FBM KLCI drops below 1,700
TM falls to new multi-year low on proposed lower broadband prices
PETALING JAYA: The FBM KLCI broke below the psychologically important 1,700-point mark yesterday after uncertainties from the US-China trade war continued to dominate headlines.
The benchmark index fell 17.43 points or 1.02% by the end of the day to close at 1,692.32 points.
The fallout from the brewing US-China trade war continued to keep investors at bay and sellers overwhelmed buyers on the local bourse.
The broader market also saw declines and was negatively biased although a sizeable number of counters remained unchanged.
The end of yesterday’s trading day saw 748 counters falling, 199 gaining while 357 counters remained unchanged and 614 counters were untraded.
Volume was at 2.12 billion shares worth some RM2.68bil.
Other Asian markets were more or less negative, with only Japan’s Nikkei adding 0.61% to 22693.04 and Australia’s ASX 200 gaining 0.96% to 6232.10.
US Dow Jones’ futures pointed to a negative opening at press time but US markets mostly closed mixed the day before yesterday.
Dealers said traders do not like uncertainties and that volatility may also have been exacerbated by short sellers who are now able do short selling on the local market.
“The benchmark FBM KLCI index had also been affected following the Government’s directive to lower broadband fees by some 25% by the end of the year.
“Analysts are thinking that Telekom Malaysia (TM) and other telcos could be on the losing end. But no one really knows how this will actually pan out yet,” a dealer said.

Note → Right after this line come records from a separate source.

/-- A DATA flit before it is sent. -/
def dataFlit (stream cls dst src : Nat) (first last : Bool) (body : List Nat) : Flit :=
  { typ := 1, first := first, last := last, cls := cls, fill := false, replay := false, slot := 0, seq := 0, ack := 0, nak := false,
    stream := stream, dst := dst, src := src, credStream := 0, credMood := 0, credCls := 0, credCount := 0, gen := 0, body := body }

/-- The flits of a message. -/
def flitsOf (stream cls dst src : Nat) (body : List Nat) : List Flit :=
  let parts := cutBody (body.length + 1) body
  parts.zipIdx.map (fun e => dataFlit stream cls dst src (e.2 == 0) (e.2 + 1 == parts.length) e.1)

/-! ### Routing (R417, R418) -/

/-- The output of a compartment's routing table. -/
def State.routeOf (s : State) (c dst : Nat) (indic : Bool) : Nat :=
  let b := (s.plk.routes.get [] c).getD (dst % 256) 0
  if indic then b % 16 else b / 16 % 16

/-- An output can be taken: local delivery, or a link that is UP. -/
def State.routeOpen (s : State) (out : Nat) : Bool := out == 0xE || s.linkIs out .up

/-- Count and report a refused message (R418). -/
def State.noRoute (s : State) (c : Nat) (via : Option Nat) (out dst : Nat) (indic : Bool) : State :=
  let s := match (if out < 12 then some out else via) with
    | some l => s.bump .PLK_NO_ROUTE l 1
    | none => s
  s.post (cmpInc 0x0B06 .notice c (if out < 12 then out else 0xF) 0 [dst, b2n indic])

/-! ### Reassembly (R455) -/

/-- The reassembly buffer of a compartment. -/
def State.rxOf (s : State) (c : Nat) : List RxMsg := s.plk.rx.get [] c

/-- Replace a reassembly buffer. -/
def State.setRx (s : State) (c : Nat) (ms : List RxMsg) : State := { s with plk := { s.plk with rx := Tab.set s.plk.rx [] c ms } }

/-- A credit of a received flit is owed to its sender, unless a smaller plan withholds it (R408, R413). -/
def Lnk.owe (x : Lnk) (key n : Nat) : Lnk :=
  let hold := min n (x.kept.get 0 key)
  { x with kept := Tab.set x.kept 0 key (x.kept.get 0 key - hold), owed := Tab.set x.owed 0 key (x.owed.get 0 key + (n - hold)) }

/-- Owe one credit on a link; local delivery owes none. -/
def State.oweOne (s : State) (l key : Nat) : State := if l < 12 then s.setLnk l ((s.lnk l).owe key 1) else s

/-- The compartment holds a link key, so that a tag can be checked. -/
def State.linkKeyed (s : State) (c : Nat) : Bool := (s.sec.linkAct.find c).isSome

/-- A flit enters the reassembly buffer of its compartment; `false` when there is no room. -/
def State.enterFlit (s : State) (l c : Nat) (f : Flit) (indic tagOk : Bool) : Bool × State :=
  let ms := s.rxOf c
  let mine (m : RxMsg) : Bool := m.via == l && m.indic == indic && m.cls == f.cls && m.msg.isNone
  let key := credKey f.stream indic f.cls
  if f.first then
    let ms := ms.filter (fun m => !mine m)
    if 16 ≤ ms.length then (false, s)
    else
      let m : RxMsg := { id := s.plk.rxSerial, via := l, cmp := c, indic := indic, cls := f.cls, src := f.src, psn := 0, bytes := f.body,
                         msg := if f.last then some (msgOfBody f.body) else none }
      let s := { s with plk := { s.plk with rxSerial := s.plk.rxSerial + 1 } }
      (true, (s.setRx c (if f.last && !tagOk then ms else ms ++ [m])).oweOne l key)
  else
    match ms.find? mine with
    | none => (true, s.oweOne l key)
    | some m =>
      let bs := m.bytes ++ f.body
      let m' : RxMsg := { m with bytes := if f.last then [] else bs, msg := if f.last then some (msgOfBody bs) else none }
      let ms := if f.last && !tagOk then ms.filter (fun x => x.id != m.id) else ms.map (fun x => if x.id == m.id then m' else x)
      (true, (s.setRx c ms).oweOne l key)

/-- A flit for this junction: it enters the reassembly buffer, or stays in the buffers of its link behind those that wait. -/
def State.localFlit (s : State) (l c : Nat) (f : Flit) (indic tagOk : Bool) : State :=
  let x := s.lnk l
  let behind := x.rxHold.any (fun h => credKey h.1.stream h.2.1 h.1.cls == credKey f.stream indic f.cls)
  if behind then s.setLnk l { x with rxHold := x.rxHold ++ [(f, indic, tagOk)] }
  else
    let r := s.enterFlit l c f indic tagOk
    if r.1 then r.2 else s.setLnk l { x with rxHold := x.rxHold ++ [(f, indic, tagOk)] }

/-- The flits that wait on a link for the buffer of a compartment try again, in order. -/
def State.retryHeld (s : State) (l c : Nat) : State :=
  let hold := (s.lnk l).rxHold
  (hold.foldl (fun (a : State × List Nat) h =>
    let f := h.1
    let key := credKey f.stream h.2.1 f.cls
    let keep (t : State) : State := t.setLnk l { t.lnk l with rxHold := (t.lnk l).rxHold ++ [h] }
    if a.1.linkStreamCmp f.stream != some c || a.2.contains key then (keep a.1, a.2)
    else
      let r := a.1.enterFlit l c f h.2.1 h.2.2
      if r.1 then (r.2, a.2) else (keep a.1, key :: a.2)) (s.setLnk l { s.lnk l with rxHold := [] }, [])).1

/-- A message leaves the reassembly buffer of a compartment; flits that waited follow. -/
def State.takeRx (s : State) (c id : Nat) : State :=
  ((List.range 16).foldl (fun s l => s.retryHeld l c) (s.setRx c ((s.rxOf c).filter (fun m => m.id != id))))

/-! ### Sending a message -/

/-- Note that an operation uses a link (R508, R509). -/
def State.useLink (s : State) (op : Option Nat) (l : Nat) : State :=
  { s with ring := { s.ring with ops := s.ring.ops.map (fun (o : Op) => if some o.id == op then { o with links := addOnce o.links l } else o) } }

/-- Queue a message of this junction on its output; `false` when it has no route.  Its tag is a value of the block's choice. -/
def State.queueMsg (s : State) (c : Nat) (indic : Bool) (dst : Nat) (op : Option Nat) (m : Msg) : Bool × State :=
  let out := s.routeOf c dst indic
  if !s.routeOpen out then (false, s.noRoute c none out dst indic)
  else
    let a := s.fresh
    let b := a.2.fresh
    let cls := b2n (msgIsRsp m)
    let fs := flitsOf (s.streamOf c) cls dst (s.rd .PLK_JUNCTION_ID 0) (wordBytes (msgHeader m) ++ m.data ++ wordBytes [a.1, b.1])
    let s := b.2.bump .NET_ST_TX_MSGS c 1
    if out = 0xE then (true, fs.foldl (fun s f => s.localFlit 15 c f indic true) s)
    else
      let s := s.useLink op out
      let x := s.lnk out
      (true, s.setLnk out { x with txQ := x.txQ ++ [(⟨c, s.streamOf c, indic, cls, none, op, fs, false, false⟩ : TxMsg)] })

/-- The NAK that answers a message without a route (R418). -/
def noRouteNak (m : Msg) : Msg :=
  { m with
    op := 0x13, code := 0x0D, srcQp := m.dstQp, dstQp := m.srcQp, fin := true, immV := false, imm := 0, va := 0, keyIx := 0, keyGen := 0,
    len := 0, data := [] }

/-! ### Transmitting (R402, R405, R415) -/

/-- The BEAT and fraction at which a slot begins, in units of 1/256 beat. -/
def slotTime (n : Nat) : Nat := n * 32 * 256 / 25

/-- The body of a TIME flit (R420). -/
def State.timeBody (s : State) (l n : Nat) : List Nat :=
  let x := s.lnk l
  let t (v : Nat) : List Nat := wordBytes [v / 256, v % 256]
  t (slotTime n) ++ t x.rxTime ++ t x.rxEcho ++
    [put (s.rd .PLK_TIME_DEPTH 0) 0 4 + put (s.rd .PWR_BEAT_LOCKED 0) 4 1, s.rd .PLK_TIME_ROOT_ID 0, s.rd .PLK_JUNCTION_ID 0]

/-- A compartment's slots carry its flits (R415); a compartment without a link key sends no DATA flit (R542). -/
def State.maySend (s : State) (c : Nat) : Bool :=
  (s.cmpState c == .assigned || s.cmpState c == .quiesced) && s.linkKeyed c

/-- The oldest message of each class in a mood whose next flit is ready and has its credit. -/
def Lnk.nextMsg (x : Lnk) (c : Nat) (indic : Bool) : Option TxMsg :=
  let heads := [0, 1].filterMap (fun k => x.txQ.find? (fun m => m.cmp == c && m.indic == indic && m.cls == k))
  x.txQ.find? (fun m => heads.contains m && !m.flits.isEmpty && decide (0 < x.cred.get 0 (credKey m.stream m.indic m.cls)))

/-- The message a slot carries and whether it fills an indicative slot (R415). -/
def State.pickMsg (s : State) (l slot : Nat) : Option (TxMsg × Bool) :=
  let own := txOwner (s.plan l) slot
  let x := s.lnk l
  if !s.maySend own.1 then none
  else if own.2 then
    match x.nextMsg own.1 true with
    | some m => some (m, false)
    | none => (x.nextMsg own.1 false).map (fun m => (m, true))
  else (x.nextMsg own.1 false).map (fun m => (m, false))

/-- Replace the first occurrence of a message in a queue. -/
def replaceMsg : List TxMsg → TxMsg → Option TxMsg → List TxMsg
  | [], _, _ => []
  | x :: xs, m, n => if x = m then n.toList ++ xs else x :: replaceMsg xs m n

/-- The indicative message of a slot's owner that misses its slot (R407): ready or unfinished, and not carried. -/
def State.missedMsg (s : State) (l slot : Nat) : Option TxMsg :=
  let own := txOwner (s.plan l) slot
  if own.2 then (s.lnk l).txQ.find? (fun m => m.cmp == own.1 && m.indic && !m.missed) else none

/-- Report SLOT_MISSED for a slot: once per operation, or once per message in transit. -/
def State.slotMissed (s : State) (l n : Nat) (cause : Option Nat) : State :=
  match s.missedMsg l (n % 1024) with
  | none => s
  | some m =>
    let b : BreachAt := { path := 12, engine := 0xFE, ring := l, index := n % 1024, expected := n * 32 / 25, cause := cause }
    let x := s.lnk l
    let s := s.setLnk l { x with txQ := replaceMsg x.txQ m (some { m with missed := true }) }
    match m.op.bind s.findOp with
    | some o =>
      if o.breaches.contains Breach.slotMissed.code then s
      else (s.setOp { o with breaches := o.breaches ++ [Breach.slotMissed.code] }).breach m.cmp .slotMissed b
    | none => s.breach m.cmp .slotMissed b

/-- The numbers of a flit as it goes out. -/
def flitNums (f : Flit) : List Nat :=
  [f.typ, b2n f.first, b2n f.last, f.cls, b2n f.fill, b2n f.replay, f.slot, f.seq, f.ack, b2n f.nak, f.stream, f.dst, f.src, f.credStream,
   f.credMood, f.credCls, f.credCount, f.gen] ++ f.body

/-- A fresh flit takes the next sequence number, the acknowledgement and one credit return, and enters the replay buffer (R404). -/
def State.sendFresh (s : State) (l n : Nat) (f : Flit) : State :=
  let x := s.lnk l
  let f := { f with slot := n % 1024, seq := x.txSeq, ack := (x.rxNext + 4095) % 4096, nak := x.nak, gen := s.rd .PLK_PLAN_GEN l }
  let (f, owed) := match x.owed with
    | [] => (f, x.owed)
    | (k, v) :: _ => ({ f with credStream := k / 4, credMood := k / 2 % 2, credCls := k % 2, credCount := min v 127 }, Tab.set x.owed 0 k (v - min v 127))
  (s.setLnk l { x with txSeq := (x.txSeq + 1) % 4096, nak := false, owed := owed, buf := x.buf ++ [f], full := 0 }).emit .flit (l :: flitNums f)

/-- A flit with no content of a compartment. -/
def idleFlit (typ : Nat) (body : List Nat) : Flit := { dataFlit 0 0 0 0 false false body with typ := typ }

/-- Take the next flit of a message out of its queue; a flit in transit frees its buffer on the link it came from. -/
def State.takeFlit (s : State) (l : Nat) (m : TxMsg) : State :=
  let x := s.lnk l
  let key := credKey m.stream m.indic m.cls
  let rest := m.flits.drop 1
  let m' := if rest.isEmpty && !m.more then none else some { m with flits := rest }
  let s := s.setLnk l { x with txQ := replaceMsg x.txQ m m', cred := Tab.set x.cred 0 key (x.cred.get 0 key - 1) }
  match m.origin with
  | some i => s.oweOne i key
  | none => s

/-- The fresh flit of a slot. -/
def State.freshSlot (s : State) (l n : Nat) : State :=
  let slot := n % 1024
  if slot = 0 then s.sendFresh l n (idleFlit 2 (s.timeBody l n))
  else match s.pickMsg l slot with
    | some (m, fill) =>
      let s := if (txOwner (s.plan l) slot).2 && (fill || !m.indic) then s.slotMissed l n none else s
      let x := s.lnk l
      match x.txQ.find? (fun (y : TxMsg) => y.flits == m.flits && y.cmp == m.cmp && y.cls == m.cls && y.indic == m.indic), m.flits with
      | some y, f :: _ => ((s.stat y.cmp (if m.indic && !fill then 11 else 12) 1).takeFlit l y).sendFresh l n { f with fill := fill, replay := false }
      | _, _ => s.sendFresh l n (idleFlit 0 [])
    | none => (s.slotMissed l n none).sendFresh l n (idleFlit 0 [])

/-- The most recent LINK_REPLAY of a link. -/
def State.lastReplay (s : State) (l : Nat) : Option Nat :=
  (s.inc.recent.filter (fun e => e.2.1 == 0x0B02 && e.2.2.1 == l)).getLast?.map (·.1)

On Wednesday, Communications and Multimedia Minister Gobind Singh Deo said broadband prices could be lowered after the implementation of the Mandatory Standard on Access Pricing that was enforced from June 8.
Kenanga Research said in its report that TM is set to be on the losing end.
“Should the wholesale access pricing and the broadband retail price be cut by 25%, TM’s turnover is expected to be reduced by 3.5%13.7% in financial year 2018 (FY18)FY19.
“Assuming a similar net profit margin of 5.7%-6.3%, its FY18-FY19 forecast net profit will be lowered to RM645mil-RM655mil (or -4.0%/13.4%), respectively,” the research house said.
It lowered its discounted cashflow-driven target price to RM3.70 from RM4.35 previously.
TM fell to a new multi-year low of RM3.14 at its close, which is a level not seen since 2011.
Meanwhile, Affin Hwang Capital Research said while it was surprised by the swift execution of the decision to cut broadband prices, it believed that in the long run, the group has tools to cushion the blow.
“TM’s share price has fallen by 26% month-on-month due to concerns over a price cut.
“At 25 times 2019 forecast priceto-earnings ratio and 5% 2019 dividend yield (after 25% broadband price cut), valuations look fair,” it said.